In Nüdlingen (Landkreis Bad Kissingen) ist am Samstagmorgen (24. Oktober 2020) ein Feuer in einem Wohnhaus ausgebrochen. Aufgrund der Rauchentwicklung galt zunächst eine Warnmeldung der Polizei, die später widerrufen wurde. 

Wie die Polizei Unterfranken mitteilt, wurde bei dem Brand der 33 Jahre alte Bewohner des Anwesens durch Rauchgase verletzt. Das Wohnhaus brannte vollständig aus und ist derzeit nicht bewohnbar. Die Höhe des Sachschadens liegt bei 300.000 Euro, so das Polizeipräsidium Unterfranken am Dienstag (27. Oktober 2020). Die Brandursache ist allerdings immer noch unklar. Die Ermittlungen führt die Kripo Schweinfurt. 

Wohnhausbrand in Nüdlingen: Bewohner rettet sich selbst

Gegen 6.40 Uhr war bei der Einsatzzentrale der unterfränkischen Polizei die Meldung eingegangen, dass ein Wohnhaus in der Bergstraße in Flammen stehen würde. Bei Eintreffen der Einsatzkräfte von Feuerwehr und Polizei schlugen Flammen aus dem Dach des stark verrauchten Gebäudes. Der Bewohner des Hauses hatte sich selbst ins Freie und zu einem Verwandten in der Nachbarschaft retten können. Der 33-jährige hatte Rauchgase eingeatmet und wurde durch den Rettungsdienst deshalb vorsorglich zur Behandlung in eine Klinik gebracht. 

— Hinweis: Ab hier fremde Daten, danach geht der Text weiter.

-- ==== Sys2Proof/Machine/Core.lean ====
section
/-! DEFINITION. The machine as the host sees it. -/

def Sys2Proof.core : Host.Core :=
  { State := Sys2Proof.Machine.State
    Fault := Sys2Proof.Machine.Fault
    Refusal := Sys2Proof.Machine.Refusal
    step := Sys2Proof.Machine.step
    reset := Sys2Proof.Machine.State.reset }
end

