/-- Branches with an enabled lane: `br` goes to its target when the condition holds in every enabled lane, on when in
none, and traps "non-uniform branch" marking the lanes where it holds otherwise; `brany` and `brall` as R62 gives. The
target is pc + disp20 × 4, disp20 extended by a pending imm; that it is so too where an immh is pending, which no branch with an
enabled lane takes, is log 104, the model's. Nothing else of the team changes.
`call`, `jmpi`, `calli` and `ret` are taken when every enabled lane is active: the pc goes to the target, the two
calls leave pc + 4 in s7, `calli` reading its register first. An active set that is not the enabled set is "non-uniform
branch"; a target off a multiple of 4 is "alignment", naming it for every active lane (R30, R63). -/
def Obligations.BranchesCallsAndReturns : Prop :=
  (
    (∀ (g : Guard) (disp : BitVec 20) (s : State) (t : Team), Issues s (shapeBranch 0x02) t →
      (t.enabled &&& t.cond g = t.enabled → exec (.br g disp) s = .next (s.putTeam (t.finish (branchTarget t disp)))) ∧
      (t.enabled &&& t.cond g = 0 → exec (.br g disp) s = .next (s.putTeam (t.finish (t.ctl.pc + 4)))) ∧
      (t.enabled &&& t.cond g ≠ t.enabled → t.enabled &&& t.cond g ≠ 0 →
        Traps (.br g disp) s t 0x02 2 0x01 (t.enabled &&& t.cond g))) ∧
    (∀ (g : Guard) (disp : BitVec 20) (s : State) (t : Team), Issues s (shapeBranch 0x03) t →
      exec (.brany g disp) s = .next (s.putTeam (t.finish
        (if t.enabled &&& t.cond g = 0 then t.ctl.pc + 4 else branchTarget t disp)))) ∧
    (∀ (g : Guard) (disp : BitVec 20) (s : State) (t : Team), Issues s (shapeBranch 0x04) t →
      exec (.brall g disp) s = .next (s.putTeam (t.finish
        (if t.enabled &&& t.cond g = t.enabled then branchTarget t disp else t.ctl.pc + 4)))) ∧
    (∀ (t : Team) (disp : BitVec 20),
      (t.ctl.hint.imm = none → branchTarget t disp = t.ctl.pc + disp.signExtend 64 * 4) ∧
      (∀ i, t.ctl.hint.imm = some i → branchTarget t disp = t.ctl.pc + (i ++ disp : BitVec 44).signExtend 64 * 4)) ∧
    (∀ (i : Instr) (g : Guard) (disp : BitVec 20) (s : State) (t : Team),
      i ∈ [Instr.br g disp, .brany g disp, .brall g disp] →
      s.curTeam? = some t → t.enabled = 0 → t.pend = [] → movesOn s t (exec i s))
  ) ∧ (
    ∀ (g : Guard) (disp : BitVec 20) (n : Fin 8) (s : State) (t : Team) (i : Instr) (sh : Shape) (pc : Word) (link : Bool),
      (i, sh, pc, link) ∈ [
        (Instr.call g disp, ({ op := 0x05, sel := .guard g, imm := true, srcs := [.s 7] } : Shape), branchTarget t disp, true),
        (.jmpi g n, { op := 0x06, sel := .guard g, srcs := [.s n] }, t.s n.val, false),
        (.calli g n, { op := 0x06, sel := .guard g, srcs := [.s n, .s 7] }, t.s n.val, true),
        (.ret g, { op := 0x07, sel := .guard g, srcs := [.s 7] }, t.s 7, false)] →
      Issues s sh t →
        (sh.active t = t.enabled → pc.extractLsb' 0 2 = 0 →
          exec i s = .next (s.putTeam ((if link then t.setS 7 (t.ctl.pc + 4) else t).finish pc))) ∧
        (sh.active t ≠ t.enabled → Traps i s t sh.op 2 0x01 (sh.active t)) ∧
        (sh.active t = t.enabled → pc.extractLsb' 0 2 ≠ 0 →
          exec i s = .next (s.trapList (ctxOf sh t) 4 0x01 ((ctxOf sh t).lanes.map (fun l => (l, pc)))))
  )
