/-- The copy in flight; its segment, untouched and read; and the copy written. -/
def theCopy : Cmd :=
  { id := 7, team := some 1, site := 0, core := 0, op := 0xB0, fn := 1, lane := 0, args := [0x4000, 0x5000, 8, 0x6000],
    tenant := 0, user := false, state := .flight, token := some 3, setCtr := some 0x6008, rewritten := false, issued := 0,
    upto := 0, done := [], segs := [] }
def newSeg : Seg := { lo := 0, rd := 0, wr := 0, held := [], put := [], idx := none, stuck := false }
def readSeg : Seg := newSeg.afterRead 8 0 (List.replicate 8 1)
def readCopy : Cmd := theCopy.putSeg readSeg
def doneCopy : Cmd := { theCopy with upto := 8 }
def unserved : State := { sc with cmds := [theCopy], parts := [{ part0 with reserved := 1 }], now := 6000 }
theorem witness_engine_moves :
    ({ sc with cmds := [theCopy] } : State).cmd? theCopy.id = some theCopy ∧ theCopy.op = 0xB0 ∧ theCopy.state = .flight ∧
    Mem.wf sc.mem = true ∧ sc.live theCopy.site = true ∧ newSeg.stuck = false ∧ theCopy.beginSeg newSeg.lo = some newSeg ∧
    theCopy.within newSeg newSeg.rd 0 8 = true ∧ apart newSeg.heldRuns 0 8 = true ∧
    ({ sc with cmds := [theCopy] } : State).xlateRun theCopy.party .read 2 (sideAt theCopy.op theCopy.args true 0) 8 =
      .ok [(0x5000, 8, [])] ∧ sc.partOf theCopy.site = 0 ∧
    ({ sc with cmds := [readCopy] } : State).cmd? readCopy.id = some readCopy ∧ readSeg.stuck = false ∧
    readCopy.segs.find? (fun h => h.lo == readSeg.lo) = some readSeg ∧ readCopy.within readSeg readSeg.wr 0 8 = true ∧
    chunkEnd readSeg.wr (readCopy.len readSeg) ≤ readSeg.rd ∧ apart readSeg.put 0 8 = true ∧
    covered ((0, 8) :: readSeg.put) readSeg.wr (readCopy.len readSeg) = true ∧
    chunkEnd readSeg.wr (readCopy.len readSeg) = readCopy.len readSeg ∧ readCopy.upto = readSeg.lo ∧ readCopy.done = [] ∧
    ({ sc with cmds := [readCopy] } : State).xlateRun readCopy.party .write 2 (sideAt readCopy.op readCopy.args false 0) 8 =
      .ok [(0x4000, 8, [])] ∧ (∀ u ∈ sc.teams, u.tx.live = false) := by decide +kernel
theorem witness_engine_listeners : ∀ site, NoListeners { sc with cmds := [readCopy] } site :=
  noListeners_of (by decide +kernel) (by decide +kernel)
theorem witness_engine_ends :
    ({ sc with cmds := [doneCopy] } : State).cmd? doneCopy.id = some doneCopy ∧ doneCopy.state = .flight ∧
    doneCopy.upto = doneCopy.total ∧
    unserved.cmd? theCopy.id = some theCopy ∧ unserved.part? (unserved.partOf theCopy.site) = some { part0 with reserved := 1 } ∧
    theCopy.rewritten = false ∧ theCopy.upto = 0 ∧ theCopy.done = [] ∧ theCopy.segs = [] ∧
    theCopy.issued + us 2 ≤ unserved.now := by decide +kernel

/-- A counter at 0x4000 that reads 7; team arguments for `cinc`, `cwait` and `arm`. -/
def tinc : Team := team1 [0x4000, 5, 0]
def theInc : Inc := { id := 4, team := some 1, ctr := 0x4000, amount := 5 }
def theArmed : Armed := { ctr := 0x4000, thr := 12, kind := 1, target := 0x4008, value := 1, recd := [], tenant := 0, user := false }
def sinc : State :=
  { sl with incs := [theInc], sites := [{ key := 0, part := some 0, armed := [theArmed] }] }
theorem witness_counter_increments :
    Issues (world tinc []) { op := 0xB5, sel := .guard .always, blk := some (0, 2) } tinc ∧ tinc.tx.live = false ∧
    Quiet (world tinc []) tinc ∧
    (∀ l ∈ (ctxOf { op := 0xB5, sel := .guard .always, blk := some (0, 2) } tinc).lanes,
      (world tinc []).checkWord tinc.party ((ctxOf { op := 0xB5, sel := .guard .always, blk := some (0, 2) } tinc).arg 0 l) 8
        .write = .ok 0x4000 false ∧
      ((ctxOf { op := 0xB5, sel := .guard .always, blk := some (0, 2) } tinc).arg 1 l).toNat < 2 ^ 32) ∧
    Mem.wf sinc.mem = true ∧ sinc.live (theInc.ctr / 2 ^ 37) = true ∧
    sinc.incs.filter (fun j => j.id == theInc.id) = [theInc] ∧ sinc.incWaits theInc = false ∧
    (sinc.site 0).armed.filter (fun a => a.ctr == theInc.ctr &&
      decide (1 ≤ (a.thr - Mem.word sinc.mem theInc.ctr).toNat ∧ (a.thr - Mem.word sinc.mem theInc.ctr).toNat ≤ theInc.amount)) =
      [theArmed] ∧ theArmed.kind < 2 := by
  simp only [Quiet, ← issues_iff]; decide +kernel
theorem witness_increment_listeners : NoListeners sinc (theInc.ctr / 2 ^ 37) :=
  noListeners_of (by decide +kernel) (by decide +kernel) _

/-- Waiting for 7 of a counter that reads 7, and for 8. -/
def twait (n : Word) : Team := team1 [0x4000, n, 100]
def swait (n : Word) : State := world (twait n) [(0x4000, 8, 7)]
def parkedOn (why : Park) : Team := { t0 with status := .parked why 0 }
def trapWaits : Team := { t0 with wake := some (.trap 5 0x0A 0 none) }
theorem witness_counter_waits :
    Issues (swait 7) { op := 0xB6, sel := .guard .always, blk := some (0, 3) } (twait 7) ∧ (twait 7).tx.live = false ∧
    Quiet (swait 7) (twait 7) ∧ (swait 7).txHolders 1 (0x4000 / 64) = [] ∧ (swait 8).txHolders 1 (0x4000 / 64) = [] ∧
    (ctxOf { op := 0xB6, sel := .guard .always, blk := some (0, 3) } (twait 7)).diverges [1, 2] = none ∧
    (swait 7).checkWord (twait 7).party 0x4000 8 .read = .ok 0x4000 false ∧
    (Mem.word (swait 7).mem 0x4000 - 7).toNat < 2 ^ 63 ∧
    Issues (swait 8) { op := 0xB6, sel := .guard .always, blk := some (0, 3) } (twait 8) ∧ Quiet (swait 8) (twait 8) ∧
    (ctxOf { op := 0xB6, sel := .guard .always, blk := some (0, 3) } (twait 8)).diverges [1, 2] = none ∧
    (swait 8).checkWord (twait 8).party 0x4000 8 .read = .ok 0x4000 false ∧
    2 ^ 63 ≤ (Mem.word (swait 8).mem 0x4000 - 8).toNat ∧ (twait 8).status = .running := by
  simp only [Quiet, ← issues_iff]; decide +kernel
theorem witness_wait_expiries :
    ({ world (parkedOn (.counter 0x4000 8 1)) [] with now := 3 } : State).team? 1 = some (parkedOn (.counter 0x4000 8 1)) ∧
    (parkedOn (.counter 0x4000 8 1)).status = .parked (.counter 0x4000 8 1) 0 ∧ 0 + 1 * Config.ticksPerNs ≤ 3 ∧
    s0.live t0.place.site = true ∧ (parkedOn .entries).status = .parked .entries 0 ∧
    (parkedOn .remoteEntries).status = .parked .remoteEntries 0 ∧ 0 + us 1000 ≤ 3000000 ∧
    (world trapWaits []).curTeam? = some trapWaits ∧ trapWaits.wake = some (.trap 5 0x0A 0 none) ∧ trapWaits.pend = [] := by
  decide +kernel

/-- A fill armed at 0x4010, an increment at 0x4008, and a prepared copy of no bytes at 0x8000. -/
def tarm (kind target value : Word) : Team := team1 [0x4000, 12, kind, target, value]
def armWords : List (Nat × Nat × Nat) := [(0x4000, 8, 7), (0x8000, 1, 0xB0), (0x8008, 8, 0x4000), (0x8010, 8, 0x5000)]
def sarm (t : Team) : State := world t armWords
def full8 : State := { sarm (tarm 0 0x4010 1) with sites := [{ key := 0, part := some 0, armed := List.replicate 8 theArmed }] }
theorem witness_arm_actions :
    let sh : Shape := { op := 0xB7, sel := .guard .always, blk := some (0, 5) }
    issuesB (sarm (tarm 0 0x4010 1)) sh (tarm 0 0x4010 1) = true ∧ (ctxOf sh (tarm 0 0x4010 1)).diverges [1, 2, 4] = none ∧
    (sarm (tarm 0 0x4010 1)).checkWord (tarm 0 0x4010 1).party 0x4000 8 .read = .ok 0x4000 false ∧ 0x4010 % 16 = 0 ∧
    gDev 0x4010 = 0 ∧ (sarm (tarm 0 0x4010 1)).partSite 0 (gSite 0x4010) = some 0 ∧
    reached (Mem.word (sarm (tarm 0 0x4010 1)).mem 0x4000) 12 = false ∧
    reached (Mem.word (sarm (tarm 0 0x4010 1)).mem 0x4000) 7 = true ∧
    issuesB full8 sh (tarm 0 0x4010 1) = true ∧ 8 ≤ ((full8.site 0).armed.filter (fun b => b.ctr == 0x4000)).length ∧
    issuesB (sarm (tarm 1 0x4008 1)) sh (tarm 1 0x4008 1) = true ∧
    issuesB (sarm (tarm 2 0x8000 0)) sh (tarm 2 0x8000 0) = true ∧ 0x8000 % 64 = 0 ∧
    (sarm (tarm 2 0x8000 0)).checkWord (tarm 2 0x8000 0).party 0x8000 64 .read = .ok 0x8000 false ∧
    (sarm (tarm 2 0x8000 0)).recordOk (tarm 2 0x8000 0).party
      ((List.range 8).map (fun i => Mem.word (sarm (tarm 2 0x8000 0)).mem (0x8000 + 8 * i))) = true := by decide +kernel
theorem witness_arm_lines : (sarm (tarm 0 0x4010 1)).txHolders 1 (0x4000 / 64) = [] ∧
    (sarm (tarm 2 0x8000 0)).txHolders 1 (0x8000 / 64) = [] := by decide +kernel
theorem witness_arm_quiet : Quiet (sarm (tarm 0 0x4010 1)) (tarm 0 0x4010 1) ∧ (tarm 0 0x4010 1).tx.live = false ∧
    Quiet (sarm (tarm 2 0x8000 0)) (tarm 2 0x8000 0) := by simp only [Quiet]; decide +kernel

Da es zu einer starken Rauchentwicklung kam, wurde die Bevölkerung auf Anraten der Feuerwehr hin für etwa eine Stunde gebeten, Türen und Fenster geschlossen zu halten. Die Warnmeldung konnte widerrufen werden, nachdem das Feuer durch die Floriansjünger unter Kontrolle gebracht war. 

Die Kripo Schweinfurt hat die Ermittlungen bereits aufgenommen und wird sich insbesondere der Frage widmen, wie es zu dem Ausbruch des Feuers kommen konnte.